PROBLEM REQUIREMENTS: Scan the records below for the line with "has a zero. -/" and the line with "def agreed (x". Repeat those two lines and every line between them exactly, and nothing else.

ENTRIES PROVIDED:
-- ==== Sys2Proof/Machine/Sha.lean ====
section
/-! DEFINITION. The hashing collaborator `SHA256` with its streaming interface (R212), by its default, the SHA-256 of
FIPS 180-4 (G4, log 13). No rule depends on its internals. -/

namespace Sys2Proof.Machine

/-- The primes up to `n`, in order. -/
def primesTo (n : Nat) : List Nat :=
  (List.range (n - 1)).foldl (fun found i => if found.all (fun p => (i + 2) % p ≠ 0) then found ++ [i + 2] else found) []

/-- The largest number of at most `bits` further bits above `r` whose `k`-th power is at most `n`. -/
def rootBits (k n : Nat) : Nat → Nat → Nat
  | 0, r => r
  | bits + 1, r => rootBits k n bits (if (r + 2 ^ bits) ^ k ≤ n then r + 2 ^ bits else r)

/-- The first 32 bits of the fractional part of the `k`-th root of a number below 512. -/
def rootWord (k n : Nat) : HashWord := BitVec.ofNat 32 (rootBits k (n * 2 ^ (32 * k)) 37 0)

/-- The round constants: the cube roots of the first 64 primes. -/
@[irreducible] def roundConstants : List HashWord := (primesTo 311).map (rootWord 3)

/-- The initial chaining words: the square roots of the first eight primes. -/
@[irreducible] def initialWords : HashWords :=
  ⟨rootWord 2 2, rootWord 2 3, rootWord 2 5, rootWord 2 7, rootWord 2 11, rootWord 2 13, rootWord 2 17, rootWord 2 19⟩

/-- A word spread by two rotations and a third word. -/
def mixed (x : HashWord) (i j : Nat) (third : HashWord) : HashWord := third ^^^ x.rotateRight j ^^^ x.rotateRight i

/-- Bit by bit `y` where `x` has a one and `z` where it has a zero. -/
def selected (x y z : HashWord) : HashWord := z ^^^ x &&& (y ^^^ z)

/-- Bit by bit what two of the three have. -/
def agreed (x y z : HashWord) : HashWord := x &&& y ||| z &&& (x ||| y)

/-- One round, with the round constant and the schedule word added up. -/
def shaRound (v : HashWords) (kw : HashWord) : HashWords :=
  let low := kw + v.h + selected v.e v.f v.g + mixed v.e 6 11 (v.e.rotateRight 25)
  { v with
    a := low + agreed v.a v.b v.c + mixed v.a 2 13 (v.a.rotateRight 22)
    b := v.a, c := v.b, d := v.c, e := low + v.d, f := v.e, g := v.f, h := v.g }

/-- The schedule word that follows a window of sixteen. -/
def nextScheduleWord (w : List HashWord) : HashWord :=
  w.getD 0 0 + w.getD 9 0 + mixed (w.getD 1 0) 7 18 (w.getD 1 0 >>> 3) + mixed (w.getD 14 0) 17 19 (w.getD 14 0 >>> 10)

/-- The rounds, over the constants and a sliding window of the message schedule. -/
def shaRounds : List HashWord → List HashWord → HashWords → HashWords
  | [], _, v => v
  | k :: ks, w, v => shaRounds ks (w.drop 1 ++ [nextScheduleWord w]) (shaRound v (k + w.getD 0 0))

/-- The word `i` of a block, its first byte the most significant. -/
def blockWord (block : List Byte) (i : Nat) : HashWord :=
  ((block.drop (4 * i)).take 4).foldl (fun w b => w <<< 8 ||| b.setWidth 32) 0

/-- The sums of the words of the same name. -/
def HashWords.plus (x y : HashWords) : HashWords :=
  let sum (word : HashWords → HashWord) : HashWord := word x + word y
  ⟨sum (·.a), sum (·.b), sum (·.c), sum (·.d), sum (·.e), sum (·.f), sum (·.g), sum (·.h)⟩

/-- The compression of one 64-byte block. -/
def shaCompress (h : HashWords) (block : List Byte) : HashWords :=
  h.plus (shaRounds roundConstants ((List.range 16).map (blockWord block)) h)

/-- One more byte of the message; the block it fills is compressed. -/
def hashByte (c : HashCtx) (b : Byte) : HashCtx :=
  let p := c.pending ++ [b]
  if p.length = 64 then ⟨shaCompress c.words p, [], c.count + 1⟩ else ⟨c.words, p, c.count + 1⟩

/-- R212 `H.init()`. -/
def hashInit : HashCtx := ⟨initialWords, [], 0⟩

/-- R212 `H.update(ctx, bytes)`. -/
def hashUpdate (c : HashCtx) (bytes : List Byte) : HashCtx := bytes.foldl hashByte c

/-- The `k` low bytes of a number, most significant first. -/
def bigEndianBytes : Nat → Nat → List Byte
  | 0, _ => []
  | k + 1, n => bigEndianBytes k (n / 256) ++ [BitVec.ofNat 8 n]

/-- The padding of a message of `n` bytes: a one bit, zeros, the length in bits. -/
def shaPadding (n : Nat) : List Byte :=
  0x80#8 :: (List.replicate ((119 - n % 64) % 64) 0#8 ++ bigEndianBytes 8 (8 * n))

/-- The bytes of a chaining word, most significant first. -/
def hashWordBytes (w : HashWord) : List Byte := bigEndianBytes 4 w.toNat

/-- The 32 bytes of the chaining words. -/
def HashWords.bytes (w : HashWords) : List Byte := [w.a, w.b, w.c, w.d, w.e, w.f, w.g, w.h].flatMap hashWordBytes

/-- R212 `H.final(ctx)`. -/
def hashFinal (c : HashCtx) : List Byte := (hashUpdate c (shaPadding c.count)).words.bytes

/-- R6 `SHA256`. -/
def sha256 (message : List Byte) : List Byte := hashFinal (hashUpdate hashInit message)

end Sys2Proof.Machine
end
...
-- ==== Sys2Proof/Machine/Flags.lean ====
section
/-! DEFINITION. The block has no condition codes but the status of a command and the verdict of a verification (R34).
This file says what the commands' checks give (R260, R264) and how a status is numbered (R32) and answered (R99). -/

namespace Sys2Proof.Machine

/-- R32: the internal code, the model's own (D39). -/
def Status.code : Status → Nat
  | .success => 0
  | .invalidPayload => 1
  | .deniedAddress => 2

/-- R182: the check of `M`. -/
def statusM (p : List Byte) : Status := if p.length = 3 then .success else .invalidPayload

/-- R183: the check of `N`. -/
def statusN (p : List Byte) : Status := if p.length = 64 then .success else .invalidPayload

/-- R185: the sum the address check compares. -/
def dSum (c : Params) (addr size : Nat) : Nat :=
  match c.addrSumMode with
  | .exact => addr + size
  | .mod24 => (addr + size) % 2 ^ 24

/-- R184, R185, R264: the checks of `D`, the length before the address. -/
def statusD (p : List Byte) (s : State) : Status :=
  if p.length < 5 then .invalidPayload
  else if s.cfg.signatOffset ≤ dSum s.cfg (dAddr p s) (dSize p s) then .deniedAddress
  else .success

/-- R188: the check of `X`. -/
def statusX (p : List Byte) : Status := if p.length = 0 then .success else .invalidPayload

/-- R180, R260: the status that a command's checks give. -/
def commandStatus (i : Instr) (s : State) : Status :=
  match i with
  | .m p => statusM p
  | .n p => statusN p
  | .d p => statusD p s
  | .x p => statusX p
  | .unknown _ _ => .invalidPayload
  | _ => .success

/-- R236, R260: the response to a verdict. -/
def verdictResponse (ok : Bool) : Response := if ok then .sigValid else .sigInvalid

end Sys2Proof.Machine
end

EXERCISE OUTPUT:
/-- Bit by bit `y` where `x` has a one and `z` where it has a zero. -/
def selected (x y z : HashWord) : HashWord := z ^^^ x &&& (y ^^^ z)

/-- Bit by bit what two of the three have. -/
def agreed (x y z : HashWord) : HashWord := x &&& y ||| z &&& (x ||| y)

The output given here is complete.